Ventnor – Isle of Wight, 15th to 17th July

Irene needed a new kitchen and bathroom painting, not all of both, and both small, so only about 8 hours work.  In return we had her home for three days and our train fares paid.

The bay from Irene's veranda

Her house overlooks the bay and western esplanade at Ventnor, from a delightful glazed veranda. 

Female in front and larger male behind

As the sun warmed up the front garden out came two Wall Lizards, a Ventnor speciality, but a little surfing told me they are also found in Poole, Bournemouth and Felixstowe.  Now I know little of the mating of  Wall Lizards, but I think that is what is going on here.

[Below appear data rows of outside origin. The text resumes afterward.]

-- ==== Sys2Proof/Laws/FramesRequests.lean ====
section
/-! SUPPORT. Frames: what each operation of the vehicle, of supervision and of the requests keeps. -/

namespace Sys2Proof.Machine

open Sys2Proof

@[simp] theorem putVehicle_kept (v : Vehicle) (s : State) :
    (putVehicle v s).pending = s.pending ∧ (putVehicle v s).settings = s.settings ∧ (putVehicle v s).store = s.store ∧
    (putVehicle v s).loop = s.loop ∧ (putVehicle v s).stations = s.stations ∧ (putVehicle v s).table = s.table ∧
    (putVehicle v s).plan = s.plan ∧ (putVehicle v s).resolver = s.resolver ∧ (putVehicle v s).reg = s.reg ∧
    (putVehicle v s).purge = s.purge ∧ (putVehicle v s).clock = s.clock ∧ (putVehicle v s).scan = s.scan ∧
    (putVehicle v s).record = s.record ∧ (putVehicle v s).scene = s.scene ∧ (putVehicle v s).blowers = s.blowers ∧
    (putVehicle v s).actuators = s.actuators ∧ (putVehicle v s).buffers = s.buffers ∧
    (putVehicle v s).detached = s.detached ∧ (putVehicle v s).trend = s.trend ∧
    (putVehicle v s).resetHeld = s.resetHeld := by
  unfold putVehicle; simp

@[simp] theorem handDoors_kept (s : State) :
    (handDoors s).pending = s.pending ∧ (handDoors s).settings = s.settings ∧ (handDoors s).store = s.store ∧
    (handDoors s).loop = s.loop ∧ (handDoors s).stations = s.stations ∧ (handDoors s).table = s.table ∧
    (handDoors s).plan = s.plan ∧ (handDoors s).resolver = s.resolver ∧ (handDoors s).purge = s.purge ∧
    (handDoors s).vehicle = s.vehicle ∧ (handDoors s).clock = s.clock ∧ (handDoors s).scan = s.scan ∧
    (handDoors s).record = s.record ∧ (handDoors s).scene = s.scene ∧ (handDoors s).actuators = s.actuators ∧
    (handDoors s).buffers = s.buffers ∧ (handDoors s).detached = s.detached ∧ (handDoors s).trend = s.trend ∧
    (handDoors s).resetHeld = s.resetHeld := by
  unfold handDoors; simp

@[simp] theorem tickDoors_kept (s : State) :
    (tickDoors s).pending = s.pending ∧ (tickDoors s).settings = s.settings ∧ (tickDoors s).store = s.store ∧
    (tickDoors s).loop = s.loop ∧ (tickDoors s).stations = s.stations ∧ (tickDoors s).table = s.table ∧
    (tickDoors s).plan = s.plan ∧ (tickDoors s).resolver = s.resolver ∧ (tickDoors s).reg = s.reg ∧
    (tickDoors s).purge = s.purge ∧ (tickDoors s).clock = s.clock ∧ (tickDoors s).scan = s.scan ∧
    (tickDoors s).record = s.record ∧ (tickDoors s).scene = s.scene ∧ (tickDoors s).conditions = s.conditions ∧
    (tickDoors s).alert = s.alert ∧ (tickDoors s).blowers = s.blowers ∧ (tickDoors s).actuators = s.actuators ∧
    (tickDoors s).buffers = s.buffers ∧ (tickDoors s).marks = s.marks ∧ (tickDoors s).detached = s.detached ∧
    (tickDoors s).trend = s.trend ∧ (tickDoors s).resetHeld = s.resetHeld := by
  unfold tickDoors; simp

@[simp] theorem handPurge_kept (d : PerDoor Bool) (crew : Bool) (s : State) :
    (handPurge d crew s).pending = s.pending ∧ (handPurge d crew s).settings = s.settings ∧
    (handPurge d crew s).store = s.store ∧ (handPurge d crew s).loop = s.loop ∧
    (handPurge d crew s).stations = s.stations ∧ (handPurge d crew s).table = s.table ∧
    (handPurge d crew s).vehicle = s.vehicle ∧ (handPurge d crew s).clock = s.clock ∧
    (handPurge d crew s).scan = s.scan ∧ (handPurge d crew s).record = s.record ∧
    (handPurge d crew s).scene = s.scene ∧ (handPurge d crew s).buffers = s.buffers ∧
    (handPurge d crew s).detached = s.detached ∧ (handPurge d crew s).trend = s.trend ∧
    (handPurge d crew s).resetHeld = s.resetHeld := by
  unfold handPurge; cases crew <;> simp

@[simp] theorem handOnVehicle_kept (turn : Turn) (trigger crew : Bool) (v : Vehicle) (s : State) :
    (handOnVehicle turn trigger crew v s).pending = s.pending ∧
    (handOnVehicle turn trigger crew v s).settings = s.settings ∧
    (handOnVehicle turn trigger crew v s).store = s.store ∧ (handOnVehicle turn trigger crew v s).loop = s.loop ∧
    (handOnVehicle turn trigger crew v s).stations = s.stations ∧
    (handOnVehicle turn trigger crew v s).table = s.table ∧ (handOnVehicle turn trigger crew v s).clock = s.clock ∧
    (handOnVehicle turn trigger crew v s).scan = s.scan ∧ (handOnVehicle turn trigger crew v s).record = s.record ∧
    (handOnVehicle turn trigger crew v s).scene = s.scene ∧ (handOnVehicle turn trigger crew v s).buffers = s.buffers ∧
    (handOnVehicle turn trigger crew v s).detached = s.detached ∧
    (handOnVehicle turn trigger crew v s).trend = s.trend ∧
    (handOnVehicle turn trigger crew v s).resetHeld = s.resetHeld := by
  unfold handOnVehicle; split
  · simp
  · cases turn <;> simp [shareEvent]

@[simp] theorem settleVehicle_kept (turn : Turn) (trigger : Bool) (b s : State) :
    (settleVehicle turn trigger b s).pending = s.pending ∧ (settleVehicle turn trigger b s).settings = s.settings ∧
    (settleVehicle turn trigger b s).store = s.store ∧ (settleVehicle turn trigger b s).loop = s.loop ∧
    (settleVehicle turn trigger b s).stations = s.stations ∧ (settleVehicle turn trigger b s).table = s.table ∧
    (settleVehicle turn trigger b s).clock = s.clock ∧ (settleVehicle turn trigger b s).scan = s.scan ∧
    (settleVehicle turn trigger b s).record = s.record ∧ (settleVehicle turn trigger b s).scene = s.scene ∧
    (settleVehicle turn trigger b s).buffers = s.buffers ∧ (settleVehicle turn trigger b s).detached = s.detached ∧
    (settleVehicle turn trigger b s).trend = s.trend ∧ (settleVehicle turn trigger b s).resetHeld = s.resetHeld := by
  unfold settleVehicle; split <;> simp

@[simp] theorem takeReport_kept (fields doors : Word) (turn : Turn) (trigger : Bool) (s : State) :
    (takeReport fields doors turn trigger s).pending = s.pending ∧
    (takeReport fields doors turn trigger s).settings = s.settings ∧
    (takeReport fields doors turn trigger s).store = s.store ∧ (takeReport fields doors turn trigger s).loop = s.loop ∧
    (takeReport fields doors turn trigger s).stations = s.stations ∧
    (takeReport fields doors turn trigger s).table = s.table ∧
    (takeReport fields doors turn trigger s).clock = s.clock ∧ (takeReport fields doors turn trigger s).scan = s.scan ∧
    (takeReport fields doors turn trigger s).record = s.record ∧
    (takeReport fields doors turn trigger s).scene = s.scene ∧
    (takeReport fields doors turn trigger s).buffers = s.buffers ∧
    (takeReport fields doors turn trigger s).detached = s.detached ∧
    (takeReport fields doors turn trigger s).trend = s.trend ∧
    (takeReport fields doors turn trigger s).resetHeld = s.resetHeld := by
  unfold takeReport; simp

@[simp] theorem refresh_kept (n : Station) (s : State) :
    (refresh n s).pending = s.pending ∧ (refresh n s).settings = s.settings ∧ (refresh n s).store = s.store ∧
    (refresh n s).loop = s.loop ∧ (refresh n s).plan = s.plan ∧ (refresh n s).resolver = s.resolver ∧
    (refresh n s).reg = s.reg ∧ (refresh n s).purge = s.purge ∧ (refresh n s).vehicle = s.vehicle ∧
    (refresh n s).clock = s.clock ∧ (refresh n s).scan = s.scan ∧ (refresh n s).record = s.record ∧
    (refresh n s).scene = s.scene ∧ (refresh n s).conditions = s.conditions ∧ (refresh n s).alert = s.alert ∧
    (refresh n s).blowers = s.blowers ∧ (refresh n s).actuators = s.actuators ∧ (refresh n s).buffers = s.buffers ∧
    (refresh n s).detached = s.detached ∧ (refresh n s).trend = s.trend ∧ (refresh n s).resetHeld = s.resetHeld := by
  unfold refresh; split <;> simp

@[simp] theorem arrive_kept (n : Station) (s : State) :
    (arrive n s).pending = s.pending ∧ (arrive n s).settings = s.settings ∧ (arrive n s).store = s.store ∧
    (arrive n s).loop = s.loop ∧ (arrive n s).clock = s.clock ∧ (arrive n s).scan = s.scan ∧
    (arrive n s).record = s.record ∧ (arrive n s).scene = s.scene ∧ (arrive n s).buffers = s.buffers ∧
    (arrive n s).detached = s.detached ∧ (arrive n s).trend = s.trend ∧ (arrive n s).resetHeld = s.resetHeld := by
  unfold arrive; simp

We arrived on the Thursday and went with Irene and Baxter (her young boy) to the nearby Spyglass pub for excellent fish pie and a pint or two of Island brewery Yates’ Holy Joe, a fine pale and hoppy one.  Friday the sun shone and we wlaked west to the botanic gardens and had a crab pastie from a cafe at Steephill Cove.  In the afternoon I felt compelled to visit my favourite pub there, the Volunteer, where a Brains Tour de France celebratory beer was had – Le Peleton.  Would you believe it was pale and hoppy?  Unlike the Wytchwood Cherry Picker and Ringwood Father Time sampled with dinner on Sunday eve at the Spyglass again.

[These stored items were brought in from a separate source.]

@[simp] theorem updateActuatorStuck_kept (s : State) :
    (updateActuatorStuck s).pending = s.pending ∧ (updateActuatorStuck s).settings = s.settings ∧
    (updateActuatorStuck s).store = s.store ∧ (updateActuatorStuck s).loop = s.loop ∧
    (updateActuatorStuck s).stations = s.stations ∧ (updateActuatorStuck s).table = s.table ∧
    (updateActuatorStuck s).plan = s.plan ∧ (updateActuatorStuck s).resolver = s.resolver ∧
    (updateActuatorStuck s).reg = s.reg ∧ (updateActuatorStuck s).purge = s.purge ∧
    (updateActuatorStuck s).vehicle = s.vehicle ∧ (updateActuatorStuck s).clock = s.clock ∧
    (updateActuatorStuck s).scan = s.scan ∧ (updateActuatorStuck s).record = s.record ∧
    (updateActuatorStuck s).scene = s.scene ∧ (updateActuatorStuck s).blowers = s.blowers ∧
    (updateActuatorStuck s).actuators = s.actuators ∧ (updateActuatorStuck s).buffers = s.buffers ∧
    (updateActuatorStuck s).detached = s.detached ∧ (updateActuatorStuck s).trend = s.trend ∧
    (updateActuatorStuck s).resetHeld = s.resetHeld := by
  unfold updateActuatorStuck; simp

@[simp] theorem actuatorEvent_kept (as : PerActuator ActuatorState) (s : State) :
    (actuatorEvent as s).pending = s.pending ∧ (actuatorEvent as s).settings = s.settings ∧
    (actuatorEvent as s).store = s.store ∧ (actuatorEvent as s).loop = s.loop ∧
    (actuatorEvent as s).stations = s.stations ∧ (actuatorEvent as s).table = s.table ∧
    (actuatorEvent as s).purge = s.purge ∧ (actuatorEvent as s).vehicle = s.vehicle ∧
    (actuatorEvent as s).clock = s.clock ∧ (actuatorEvent as s).scan = s.scan ∧
    (actuatorEvent as s).record = s.record ∧ (actuatorEvent as s).scene = s.scene ∧
    (actuatorEvent as s).buffers = s.buffers ∧ (actuatorEvent as s).detached = s.detached ∧
    (actuatorEvent as s).trend = s.trend ∧ (actuatorEvent as s).resetHeld = s.resetHeld := by
  unfold actuatorEvent; simp

@[simp] theorem oneActuator_kept (a : ActuatorId) (r : ActuatorState) (s : State) :
    (oneActuator a r s).pending = s.pending ∧ (oneActuator a r s).settings = s.settings ∧
    (oneActuator a r s).store = s.store ∧ (oneActuator a r s).loop = s.loop ∧
    (oneActuator a r s).stations = s.stations ∧ (oneActuator a r s).table = s.table ∧
    (oneActuator a r s).purge = s.purge ∧ (oneActuator a r s).vehicle = s.vehicle ∧
    (oneActuator a r s).clock = s.clock ∧ (oneActuator a r s).scan = s.scan ∧ (oneActuator a r s).record = s.record ∧
    (oneActuator a r s).scene = s.scene ∧ (oneActuator a r s).buffers = s.buffers ∧
    (oneActuator a r s).detached = s.detached ∧ (oneActuator a r s).trend = s.trend ∧
    (oneActuator a r s).resetHeld = s.resetHeld := by
  unfold oneActuator; simp

@[simp] theorem markActuators_kept (fb : PerActuator Nat) (s : State) :
    (markActuators fb s).pending = s.pending ∧ (markActuators fb s).settings = s.settings ∧
    (markActuators fb s).store = s.store ∧ (markActuators fb s).loop = s.loop ∧
    (markActuators fb s).stations = s.stations ∧ (markActuators fb s).table = s.table ∧
    (markActuators fb s).purge = s.purge ∧ (markActuators fb s).vehicle = s.vehicle ∧
    (markActuators fb s).clock = s.clock ∧ (markActuators fb s).scan = s.scan ∧
    (markActuators fb s).record = s.record ∧ (markActuators fb s).scene = s.scene ∧
    (markActuators fb s).buffers = s.buffers ∧ (markActuators fb s).detached = s.detached ∧
    (markActuators fb s).trend = s.trend ∧ (markActuators fb s).resetHeld = s.resetHeld := by
  unfold markActuators; simp
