theorem clearLatches_cleared (s : State) : LatchesCleared s (clearLatches s) := by
  set m := decide (0 < s.latchedCount + s.stuckCount) with hm
  set u := markAllIf m .movers (clearMovers s) with hu
  set v := updateActuatorStuck (updateMotorFault u) with hv
  have eq : clearLatches s = resolveIf (decide (v.conditions ≠ s.conditions)) v := rfl
  have blowers (b : Blower) : v.blowers.get b =
      (s.blowers.get b).clearLatch s.settings.shortLevel (s.settings.overloadLevel.get b) := by
    simp [hv, hu, updateActuatorStuck, updateMotorFault, clearMovers]
  have actuators (x : ActuatorId) : v.actuators.get x = (s.actuators.get x).clearStuck := by
    simp [hv, hu, updateActuatorStuck, updateMotorFault, clearMovers]
  have before : u.conditions = s.conditions := by simp [hu, clearMovers]
  have latched : u.anyLatched = false := Bool.eq_false_iff.mpr fun some => by
    obtain ⟨b, hb⟩ := (anyLatched_iff u).mp some
    refine clearLatch_protection _ _ _ ((congrArg BlowerState.protection (blowers b)).symm.trans ?_)
    simpa [hv, updateActuatorStuck, updateMotorFault] using hb
  have stuck : (updateMotorFault u).anyStuck = false := Bool.eq_false_iff.mpr fun some => by
    obtain ⟨x, hx⟩ := (anyStuck_iff _).mp some
    refine clearStuck_motion _ ((congrArg ActuatorState.motion (actuators x)).symm.trans ?_)
    simpa [hv, updateActuatorStuck] using hx
  have conditions (c : Condition) : v.conditions.get c =
      if c = .actuatorStuck ∨ c = .motorFault then false else s.conditions.get c := by
    rw [hv, updateActuatorStuck, setCondition_get, stuck, updateMotorFault, setCondition_get, latched, before]
    split_ifs <;> simp_all
  have settled := resolveIf_changesOnly (decide (v.conditions ≠ s.conditions)) v
  have handed : Handed [.holdShortfall, .coUnderSeal] v (clearLatches s) := .resolveIf _ v
  have late := handed.conditions
  have parts : ChangesOnly [.blowers, .actuators, .conditions, .alert, .marks] s v := fun p hp => by
    cases p <;> first
      | exact absurd (by decide) hp
      | simp [hv, hu, Part.same, updateActuatorStuck, updateMotorFault, clearMovers]
  refine ⟨fun b => ?_, fun same x => ?_, ?_, ?_, fun some => ?_, (parts.mono (by decide)).trans settled, fun c hc => ?_⟩
  · rw [← blowers]
    exact handed.blowers b
  · rw [← actuators]
    have kept : (clearLatches s).actuators = v.actuators := by
      rcases resolveIf_cases (decide (v.conditions ≠ s.conditions)) v with ⟨-, resolved⟩ | ⟨-, resolved⟩
      · rw [eq, resolved] at same ⊢
        refine (resolve_resolved v).quiet ?_ .actuators (by decide)
        rw [same, parts .plan (by decide)]
      · rw [eq, resolved]
    rw [kept]
  · show (clearLatches s).conditions.get .motorFault = false
    rw [late _ (by decide), conditions, if_pos (.inr rfl)]
  · show (clearLatches s).conditions.get .actuatorStuck = false
    rw [late _ (by decide), conditions, if_pos (.inl rfl)]
  · have marked : MarkedAll .movers u := by
      rw [hu, hm, decide_eq_true some]
      exact (markAll_spec .movers _).1
    refine MarkedAll.stand (s := v) (marked.stand ?_ (by simp [hv, updateActuatorStuck, updateMotorFault]))
      (handed.marks .movers (by decide))
      (settled .stations (by decide))
    exact (MarkStands.setCondition _ _ _).trans (.setCondition _ _ _)
  · rw [late c (by simp_all), conditions, if_neg (by simp_all)]

/-- Settles O46. -/
theorem clearLatchesRestartsTheMovers : Obligations.ClearLatchesRestartsTheMovers := by
  intro n s hr may
  have row : exec (.clearLatches n) s = .next (takeCell n 0x0A#8 .panelOrService (serveClearLatches n) s) := rfl
  have allowed : Permission.panelOrService.allows (s.slot n).cls = true := (panelOrService_allows _).trans may
  have rank : ((arrive n s).slot n).rank = (s.slot n).rank := by rw [arrive_slot]
  refine ⟨fun low => refused_of_takeCell row hr allowed ?_, fun high => ?_⟩
  · rw [serveClearLatches, rank, if_pos low]
  · have served : serveClearLatches n (arrive n s) = ⟨clearLatches (arrive n s),
        ⟨.done, Word.ofNat (arrive n s).latchedCount, Word.ofNat (arrive n s).stuckCount, 0#16⟩⟩ := by
      rw [serveClearLatches, rank, if_neg (Nat.not_lt_of_le high)]
    have cleared := clearLatches_cleared (arrive n s)
    have loop : (clearLatches (arrive n s)).loop = (arrive n s).loop := cleared.parts .loop (by decide)
    refine handled_of_takeCell row hr allowed (by rw [served]; exact loop) fun l => ?_
    rw [served]
    refine ⟨fun b latched => ?_, fun b other => ?_, fun same x stuck => ?_, fun same x free => ?_, cleared.motor,
      cleared.stuck, ⟨_, _, rfl, rfl, rfl, cleared.marked⟩, fun p hp => ?_, cleared.conditions⟩
    · have latched : ((arrive n s).blowers.get b).protection = .latched := latched
      have blower := cleared.blowers b
      rw [clearLatch_of_latched latched] at blower
      exact blower
    · have other : ((arrive n s).blowers.get b).protection ≠ .latched := other
      have blower := cleared.blowers b
      rw [clearLatch_of_not_latched other] at blower
      exact blower
    · have stuck : ((arrive n s).actuators.get x).motion = .stuck := stuck
      have actuator : (clearLatches (arrive n s)).actuators.get x = ((arrive n s).actuators.get x).clearStuck :=
        cleared.actuators same x
      simp only [State.setLoop_actuators, actuator]
      exact clearStuck_of_stuck stuck
    · exact (cleared.actuators same x).trans (if_neg free)
    · exact cleared.parts.setLoop l p hp

end Sys2Proof.Machine
end

section
/-! Purge requests (O28). -/

namespace Sys2Proof.Machine

open Sys2Proof

/-! ## A change of phase or scope -/

/-- From `u`, a purge whose phase or scope has moved, to `t`, with its mark and its one trigger (R32, R79, R90). -/
structure PurgeMoved (u t : State) : Prop where
  purge : t.purge = u.purge
  current : PlanCurrent t
  marked : MarkedAll .purge t
  parts : ChangesOnly resolutionParts u t
  conditions : ConditionsChangeOnly [.holdShortfall, .coUnderSeal] u t
  marks : MarksChangeOnly [.purge, .plan, .conditions] u t
  version : t.plan.version = if t.plan.body = u.plan.body then u.plan.version else u.plan.version + 1#16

Walking in the sporadic rain on Sunday we encountered what I mistakenly called Accropodes, but where in fact Tetrapods defending the shoreline to the east of Ventnor, near Bonchurch. Accro is French for hook or hooked, and accropodes are more sophisticated reinforced concrete shapes which lock together pretty well – certainly better than the earlier development called tetrapods, because they have 4 feet.  Both were developed by a French marine research institute, but thats probably more than you wanted already.

And all at once I spied a crowd, a host of waving tetrapods (not accropodes, nor yet daffodils)

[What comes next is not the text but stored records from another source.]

-- ==== Sys2Proof/Laws/PerInstr.lean ====
section
/-! SUPPORT. The opcode map (spec/30_encoding.md R76), instruction by instruction: its word matches its row. -/

namespace Sys2Proof.Laws

/-! ## The three masks of R76 -/

theorem mask_op (w : Word) : w &&& 0xF000#16 = encA (opOf w) 0x000 := by
  apply BitVec.eq_of_getLsbD_eq
  intro i hi
  simp only [encA, opOf, BitVec.getLsbD_and, BitVec.getLsbD_append, BitVec.getLsbD_extractLsb']
  interval_cases i <;> simp

theorem mask_op_n (w : Word) : w &&& 0xF00F#16 = encRR (opOf w) 0x0 0x0 (nOf w) := by
  apply BitVec.eq_of_getLsbD_eq
  intro i hi
  simp only [encRR, opOf, nOf, BitVec.getLsbD_and, BitVec.getLsbD_append, BitVec.getLsbD_extractLsb']
  interval_cases i <;> simp

theorem mask_op_kk (w : Word) : w &&& 0xF0FF#16 = encRF (opOf w) 0x0 (kkOf w) := by
  apply BitVec.eq_of_getLsbD_eq
  intro i hi
  simp only [encRF, opOf, kkOf, BitVec.getLsbD_and, BitVec.getLsbD_append, BitVec.getLsbD_extractLsb']
  interval_cases i <;> simp

/-! ## The family -/

/-- The instruction's word, masked by its row of R76, is the row's match value. -/
def OpcodeMap.Statement (i : Instr) : Prop := encode i &&& (rowOf i).2 = (rowOf i).1

theorem OpcodeMap.sys (nnn : Addr) : OpcodeMap.Statement (.sys nnn) := by
  exact (mask_op _).trans (by simp [encode, rowOf]; rfl)
theorem OpcodeMap.cls : OpcodeMap.Statement .cls := by unfold OpcodeMap.Statement; decide
theorem OpcodeMap.ret : OpcodeMap.Statement .ret := by unfold OpcodeMap.Statement; decide
theorem OpcodeMap.jp (nnn : Addr) : OpcodeMap.Statement (.jp nnn) := by
  exact (mask_op _).trans (by simp [encode, rowOf]; rfl)
theorem OpcodeMap.call (nnn : Addr) : OpcodeMap.Statement (.call nnn) := by
  exact (mask_op _).trans (by simp [encode, rowOf]; rfl)
theorem OpcodeMap.seImm (x : RegIx) (kk : Byte) : OpcodeMap.Statement (.seImm x kk) := by
  exact (mask_op _).trans (by simp [encode, rowOf]; rfl)
theorem OpcodeMap.sneImm (x : RegIx) (kk : Byte) : OpcodeMap.Statement (.sneImm x kk) := by
  exact (mask_op _).trans (by simp [encode, rowOf]; rfl)
theorem OpcodeMap.seReg (x y : RegIx) : OpcodeMap.Statement (.seReg x y) := by
  exact (mask_op_n _).trans (by simp [encode, rowOf]; rfl)
theorem OpcodeMap.ldImm (x : RegIx) (kk : Byte) : OpcodeMap.Statement (.ldImm x kk) := by
  exact (mask_op _).trans (by simp [encode, rowOf]; rfl)
theorem OpcodeMap.addImm (x : RegIx) (kk : Byte) : OpcodeMap.Statement (.addImm x kk) := by
  exact (mask_op _).trans (by simp [encode, rowOf]; rfl)
theorem OpcodeMap.ldReg (x y : RegIx) : OpcodeMap.Statement (.ldReg x y) := by
  exact (mask_op_n _).trans (by simp [encode, rowOf]; rfl)
theorem OpcodeMap.orReg (x y : RegIx) : OpcodeMap.Statement (.orReg x y) := by
  exact (mask_op_n _).trans (by simp [encode, rowOf]; rfl)
theorem OpcodeMap.andReg (x y : RegIx) : OpcodeMap.Statement (.andReg x y) := by
  exact (mask_op_n _).trans (by simp [encode, rowOf]; rfl)
theorem OpcodeMap.xorReg (x y : RegIx) : OpcodeMap.Statement (.xorReg x y) := by
  exact (mask_op_n _).trans (by simp [encode, rowOf]; rfl)
theorem OpcodeMap.addReg (x y : RegIx) : OpcodeMap.Statement (.addReg x y) := by
  exact (mask_op_n _).trans (by simp [encode, rowOf]; rfl)
theorem OpcodeMap.subReg (x y : RegIx) : OpcodeMap.Statement (.subReg x y) := by
  exact (mask_op_n _).trans (by simp [encode, rowOf]; rfl)
theorem OpcodeMap.shr (x y : RegIx) : OpcodeMap.Statement (.shr x y) := by
  exact (mask_op_n _).trans (by simp [encode, rowOf]; rfl)
theorem OpcodeMap.subn (x y : RegIx) : OpcodeMap.Statement (.subn x y) := by
  exact (mask_op_n _).trans (by simp [encode, rowOf]; rfl)
theorem OpcodeMap.shl (x y : RegIx) : OpcodeMap.Statement (.shl x y) := by
  exact (mask_op_n _).trans (by simp [encode, rowOf]; rfl)
theorem OpcodeMap.sneReg (x y : RegIx) : OpcodeMap.Statement (.sneReg x y) := by
  exact (mask_op_n _).trans (by simp [encode, rowOf]; rfl)
theorem OpcodeMap.ldI (nnn : Addr) : OpcodeMap.Statement (.ldI nnn) := by
  exact (mask_op _).trans (by simp [encode, rowOf]; rfl)
theorem OpcodeMap.jpV0 (nnn : Addr) : OpcodeMap.Statement (.jpV0 nnn) := by
  exact (mask_op _).trans (by simp [encode, rowOf]; rfl)
theorem OpcodeMap.rnd (x : RegIx) (kk : Byte) : OpcodeMap.Statement (.rnd x kk) := by
  exact (mask_op _).trans (by simp [encode, rowOf]; rfl)
theorem OpcodeMap.drw (x y : RegIx) (n : Nibble) : OpcodeMap.Statement (.drw x y n) := by
  exact (mask_op _).trans (by simp [encode, rowOf]; rfl)
theorem OpcodeMap.skp (x : RegIx) : OpcodeMap.Statement (.skp x) := by
  exact (mask_op_kk _).trans (by simp [encode, rowOf]; rfl)
theorem OpcodeMap.sknp (x : RegIx) : OpcodeMap.Statement (.sknp x) := by
  exact (mask_op_kk _).trans (by simp [encode, rowOf]; rfl)
theorem OpcodeMap.ldXDt (x : RegIx) : OpcodeMap.Statement (.ldXDt x) := by
  exact (mask_op_kk _).trans (by simp [encode, rowOf]; rfl)
theorem OpcodeMap.ldXK (x : RegIx) : OpcodeMap.Statement (.ldXK x) := by
  exact (mask_op_kk _).trans (by simp [encode, rowOf]; rfl)
theorem OpcodeMap.ldDtX (x : RegIx) : OpcodeMap.Statement (.ldDtX x) := by
  exact (mask_op_kk _).trans (by simp [encode, rowOf]; rfl)
theorem OpcodeMap.ldStX (x : RegIx) : OpcodeMap.Statement (.ldStX x) := by
  exact (mask_op_kk _).trans (by simp [encode, rowOf]; rfl)
theorem OpcodeMap.addI (x : RegIx) : OpcodeMap.Statement (.addI x) := by
  exact (mask_op_kk _).trans (by simp [encode, rowOf]; rfl)
theorem OpcodeMap.ldF (x : RegIx) : OpcodeMap.Statement (.ldF x) := by
  exact (mask_op_kk _).trans (by simp [encode, rowOf]; rfl)
theorem OpcodeMap.ldB (x : RegIx) : OpcodeMap.Statement (.ldB x) := by
  exact (mask_op_kk _).trans (by simp [encode, rowOf]; rfl)
theorem OpcodeMap.ldMemX (x : RegIx) : OpcodeMap.Statement (.ldMemX x) := by
  exact (mask_op_kk _).trans (by simp [encode, rowOf]; rfl)
theorem OpcodeMap.ldXMem (x : RegIx) : OpcodeMap.Statement (.ldXMem x) := by
  exact (mask_op_kk _).trans (by simp [encode, rowOf]; rfl)

end Sys2Proof.Laws
end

We went on to a tiny church, where the poet Swinburne was christened – he was born there, unlike Charles Dickens, who spent time writing a couple of chapters of something, when he wasn’t playing rounders on the beach, Tennyson who popped round for tea, and a whole host of 19th century watercolourists, who thought a lot of the place.  It wasn’t just the arty English crowd though – Ivan Turgenev started a new book in Ventnor in the 1860s and Karl Marx spent 2 winters in Ventnor in the 1880s.  TWO WINTERS – what was wrong with that man?

On the way back to Ventnor we went exploring, trying to reach the highest place in town.  Turned out to be South Street, home to the Ventnor Fire Service,

Ventnor Fire Station with Bonchurch Down out to the east

and a cast iron sanitary cover made my Thomas Crapper and Co.